• Provided material:

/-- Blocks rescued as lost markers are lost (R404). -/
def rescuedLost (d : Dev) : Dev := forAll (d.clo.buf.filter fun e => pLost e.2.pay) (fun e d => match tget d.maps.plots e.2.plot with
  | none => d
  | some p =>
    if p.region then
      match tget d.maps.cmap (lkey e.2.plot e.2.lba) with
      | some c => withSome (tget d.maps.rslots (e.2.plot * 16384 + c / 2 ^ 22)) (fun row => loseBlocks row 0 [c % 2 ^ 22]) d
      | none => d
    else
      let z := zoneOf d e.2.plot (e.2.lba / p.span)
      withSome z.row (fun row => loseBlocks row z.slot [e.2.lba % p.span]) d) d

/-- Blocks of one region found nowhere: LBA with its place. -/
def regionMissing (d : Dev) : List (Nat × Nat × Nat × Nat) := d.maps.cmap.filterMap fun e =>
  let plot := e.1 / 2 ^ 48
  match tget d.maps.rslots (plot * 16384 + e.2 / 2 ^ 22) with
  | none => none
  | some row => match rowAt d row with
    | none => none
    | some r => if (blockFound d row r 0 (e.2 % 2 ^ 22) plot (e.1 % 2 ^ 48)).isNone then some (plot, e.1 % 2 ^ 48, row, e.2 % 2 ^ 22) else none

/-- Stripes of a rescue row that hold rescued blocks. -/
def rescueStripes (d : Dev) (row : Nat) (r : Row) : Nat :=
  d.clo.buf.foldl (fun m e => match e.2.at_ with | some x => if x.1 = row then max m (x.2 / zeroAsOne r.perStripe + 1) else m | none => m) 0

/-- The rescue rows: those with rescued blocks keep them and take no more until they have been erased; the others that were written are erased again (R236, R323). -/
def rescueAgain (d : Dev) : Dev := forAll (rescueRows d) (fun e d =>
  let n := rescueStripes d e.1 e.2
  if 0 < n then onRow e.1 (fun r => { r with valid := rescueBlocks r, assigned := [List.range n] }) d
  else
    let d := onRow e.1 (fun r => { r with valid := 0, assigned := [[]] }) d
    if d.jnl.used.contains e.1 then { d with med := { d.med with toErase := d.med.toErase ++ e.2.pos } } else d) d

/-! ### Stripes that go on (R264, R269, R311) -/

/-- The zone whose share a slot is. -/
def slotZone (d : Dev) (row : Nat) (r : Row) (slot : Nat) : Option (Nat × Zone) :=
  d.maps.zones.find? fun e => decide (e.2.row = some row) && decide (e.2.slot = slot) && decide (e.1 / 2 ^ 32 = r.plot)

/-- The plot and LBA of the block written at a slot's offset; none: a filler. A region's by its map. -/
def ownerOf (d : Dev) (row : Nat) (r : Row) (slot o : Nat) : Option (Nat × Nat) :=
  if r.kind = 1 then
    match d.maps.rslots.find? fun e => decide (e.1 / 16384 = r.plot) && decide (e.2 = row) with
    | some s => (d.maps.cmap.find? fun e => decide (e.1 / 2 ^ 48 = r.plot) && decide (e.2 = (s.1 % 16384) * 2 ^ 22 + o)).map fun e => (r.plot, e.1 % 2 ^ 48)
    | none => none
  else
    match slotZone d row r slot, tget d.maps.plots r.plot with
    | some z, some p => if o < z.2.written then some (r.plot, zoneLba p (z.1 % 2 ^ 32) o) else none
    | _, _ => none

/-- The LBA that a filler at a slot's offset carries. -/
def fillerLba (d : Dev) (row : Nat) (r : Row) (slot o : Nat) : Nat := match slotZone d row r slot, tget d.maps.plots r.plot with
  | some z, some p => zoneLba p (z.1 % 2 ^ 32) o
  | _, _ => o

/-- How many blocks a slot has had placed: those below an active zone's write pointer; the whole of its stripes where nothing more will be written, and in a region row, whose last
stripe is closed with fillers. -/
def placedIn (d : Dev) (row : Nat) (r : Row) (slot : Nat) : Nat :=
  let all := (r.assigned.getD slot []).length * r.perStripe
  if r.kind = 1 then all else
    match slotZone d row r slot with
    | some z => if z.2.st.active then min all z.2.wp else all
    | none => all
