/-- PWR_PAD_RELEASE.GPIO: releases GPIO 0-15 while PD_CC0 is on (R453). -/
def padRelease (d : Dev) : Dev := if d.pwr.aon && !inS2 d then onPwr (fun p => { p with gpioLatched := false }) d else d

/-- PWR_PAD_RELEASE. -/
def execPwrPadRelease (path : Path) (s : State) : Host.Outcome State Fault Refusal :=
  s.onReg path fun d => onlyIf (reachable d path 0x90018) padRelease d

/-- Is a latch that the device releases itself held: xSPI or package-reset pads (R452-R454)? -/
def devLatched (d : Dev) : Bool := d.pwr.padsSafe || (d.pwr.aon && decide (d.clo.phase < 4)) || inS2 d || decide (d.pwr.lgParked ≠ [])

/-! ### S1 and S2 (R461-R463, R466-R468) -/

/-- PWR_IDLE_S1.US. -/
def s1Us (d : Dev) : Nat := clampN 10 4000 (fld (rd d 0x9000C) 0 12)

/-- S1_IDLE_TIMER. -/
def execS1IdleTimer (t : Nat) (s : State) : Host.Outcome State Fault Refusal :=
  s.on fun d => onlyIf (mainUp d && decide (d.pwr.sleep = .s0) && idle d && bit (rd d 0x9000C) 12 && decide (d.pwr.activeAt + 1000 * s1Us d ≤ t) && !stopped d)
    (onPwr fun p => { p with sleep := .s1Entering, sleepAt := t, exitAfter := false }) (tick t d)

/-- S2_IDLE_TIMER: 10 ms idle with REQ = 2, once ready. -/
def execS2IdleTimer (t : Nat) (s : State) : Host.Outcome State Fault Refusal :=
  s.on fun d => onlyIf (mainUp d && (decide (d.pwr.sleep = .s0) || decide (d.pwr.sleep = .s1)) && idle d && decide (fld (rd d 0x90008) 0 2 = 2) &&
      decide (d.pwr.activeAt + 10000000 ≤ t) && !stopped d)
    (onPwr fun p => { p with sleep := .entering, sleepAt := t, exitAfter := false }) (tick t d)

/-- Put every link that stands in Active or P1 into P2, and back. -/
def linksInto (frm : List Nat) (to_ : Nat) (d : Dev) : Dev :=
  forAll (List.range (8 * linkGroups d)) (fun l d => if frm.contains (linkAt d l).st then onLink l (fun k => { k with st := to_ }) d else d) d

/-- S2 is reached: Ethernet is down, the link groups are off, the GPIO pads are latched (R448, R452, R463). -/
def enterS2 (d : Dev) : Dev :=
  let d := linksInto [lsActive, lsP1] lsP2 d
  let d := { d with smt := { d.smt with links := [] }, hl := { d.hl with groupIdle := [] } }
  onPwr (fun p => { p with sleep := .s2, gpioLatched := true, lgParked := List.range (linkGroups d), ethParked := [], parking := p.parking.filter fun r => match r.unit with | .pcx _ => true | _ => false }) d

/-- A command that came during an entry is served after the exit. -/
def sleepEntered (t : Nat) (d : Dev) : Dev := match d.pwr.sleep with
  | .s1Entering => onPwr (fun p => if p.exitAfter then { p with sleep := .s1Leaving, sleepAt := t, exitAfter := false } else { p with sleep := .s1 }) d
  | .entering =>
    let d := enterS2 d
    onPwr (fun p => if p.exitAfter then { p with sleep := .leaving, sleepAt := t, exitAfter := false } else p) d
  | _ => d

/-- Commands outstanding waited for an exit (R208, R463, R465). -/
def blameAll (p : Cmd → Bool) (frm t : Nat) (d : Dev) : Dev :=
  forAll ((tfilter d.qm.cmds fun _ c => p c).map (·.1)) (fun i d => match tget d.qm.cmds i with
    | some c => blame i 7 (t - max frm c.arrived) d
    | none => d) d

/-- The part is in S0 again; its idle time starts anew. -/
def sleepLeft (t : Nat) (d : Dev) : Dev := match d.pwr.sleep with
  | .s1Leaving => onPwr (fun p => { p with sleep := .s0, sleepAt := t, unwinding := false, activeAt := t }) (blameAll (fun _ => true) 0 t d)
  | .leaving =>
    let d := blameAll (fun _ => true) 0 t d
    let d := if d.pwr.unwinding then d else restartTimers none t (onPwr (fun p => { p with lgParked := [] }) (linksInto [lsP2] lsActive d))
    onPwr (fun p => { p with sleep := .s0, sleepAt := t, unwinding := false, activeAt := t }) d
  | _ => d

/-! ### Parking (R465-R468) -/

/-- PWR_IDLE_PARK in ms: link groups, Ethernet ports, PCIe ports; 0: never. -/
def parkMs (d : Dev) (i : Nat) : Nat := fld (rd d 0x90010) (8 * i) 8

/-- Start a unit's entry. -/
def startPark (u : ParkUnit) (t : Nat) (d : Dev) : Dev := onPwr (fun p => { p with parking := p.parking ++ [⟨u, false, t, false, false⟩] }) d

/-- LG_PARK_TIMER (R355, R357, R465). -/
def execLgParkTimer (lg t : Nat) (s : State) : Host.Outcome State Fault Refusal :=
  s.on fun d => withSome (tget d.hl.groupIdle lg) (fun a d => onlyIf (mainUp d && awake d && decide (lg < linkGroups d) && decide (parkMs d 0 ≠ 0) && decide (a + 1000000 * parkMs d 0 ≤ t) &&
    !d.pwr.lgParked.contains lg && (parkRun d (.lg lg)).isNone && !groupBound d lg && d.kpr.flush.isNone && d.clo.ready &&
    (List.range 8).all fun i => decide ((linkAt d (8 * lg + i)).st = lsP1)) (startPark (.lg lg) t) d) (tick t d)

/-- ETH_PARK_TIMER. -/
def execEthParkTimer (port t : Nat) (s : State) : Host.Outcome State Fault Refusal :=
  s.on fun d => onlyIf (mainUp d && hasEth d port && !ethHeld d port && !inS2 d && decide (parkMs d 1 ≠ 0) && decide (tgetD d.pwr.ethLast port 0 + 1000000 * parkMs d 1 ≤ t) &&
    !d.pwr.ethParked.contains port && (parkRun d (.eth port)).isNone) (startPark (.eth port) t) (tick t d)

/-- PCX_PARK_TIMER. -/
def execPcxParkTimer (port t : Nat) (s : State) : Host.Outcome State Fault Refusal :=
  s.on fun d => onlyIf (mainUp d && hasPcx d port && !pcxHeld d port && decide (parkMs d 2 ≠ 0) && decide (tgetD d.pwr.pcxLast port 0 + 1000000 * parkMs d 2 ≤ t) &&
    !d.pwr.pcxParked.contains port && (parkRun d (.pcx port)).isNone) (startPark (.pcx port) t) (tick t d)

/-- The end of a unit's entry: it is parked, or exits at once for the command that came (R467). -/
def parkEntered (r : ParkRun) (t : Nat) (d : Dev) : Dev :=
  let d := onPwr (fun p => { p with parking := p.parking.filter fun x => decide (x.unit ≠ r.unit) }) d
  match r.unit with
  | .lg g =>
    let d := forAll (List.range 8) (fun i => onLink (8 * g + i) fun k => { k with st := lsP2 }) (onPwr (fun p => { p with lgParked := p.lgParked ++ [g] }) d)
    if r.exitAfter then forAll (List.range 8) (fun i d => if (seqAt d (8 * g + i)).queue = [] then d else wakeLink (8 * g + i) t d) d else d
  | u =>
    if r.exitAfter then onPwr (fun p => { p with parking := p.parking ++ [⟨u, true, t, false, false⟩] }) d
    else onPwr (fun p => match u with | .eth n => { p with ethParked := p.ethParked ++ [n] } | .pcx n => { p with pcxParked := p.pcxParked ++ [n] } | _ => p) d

• How to complete this task: In the listing above, find the line with "none => d) d" and the line with "let d := blameAll (fun _ => true) 0 t d", then reproduce both and every line between them exactly.

• Solution to this exercise:
    | none => d) d

/-- The part is in S0 again; its idle time starts anew. -/
def sleepLeft (t : Nat) (d : Dev) : Dev := match d.pwr.sleep with
  | .s1Leaving => onPwr (fun p => { p with sleep := .s0, sleepAt := t, unwinding := false, activeAt := t }) (blameAll (fun _ => true) 0 t d)
  | .leaving =>
    let d := blameAll (fun _ => true) 0 t d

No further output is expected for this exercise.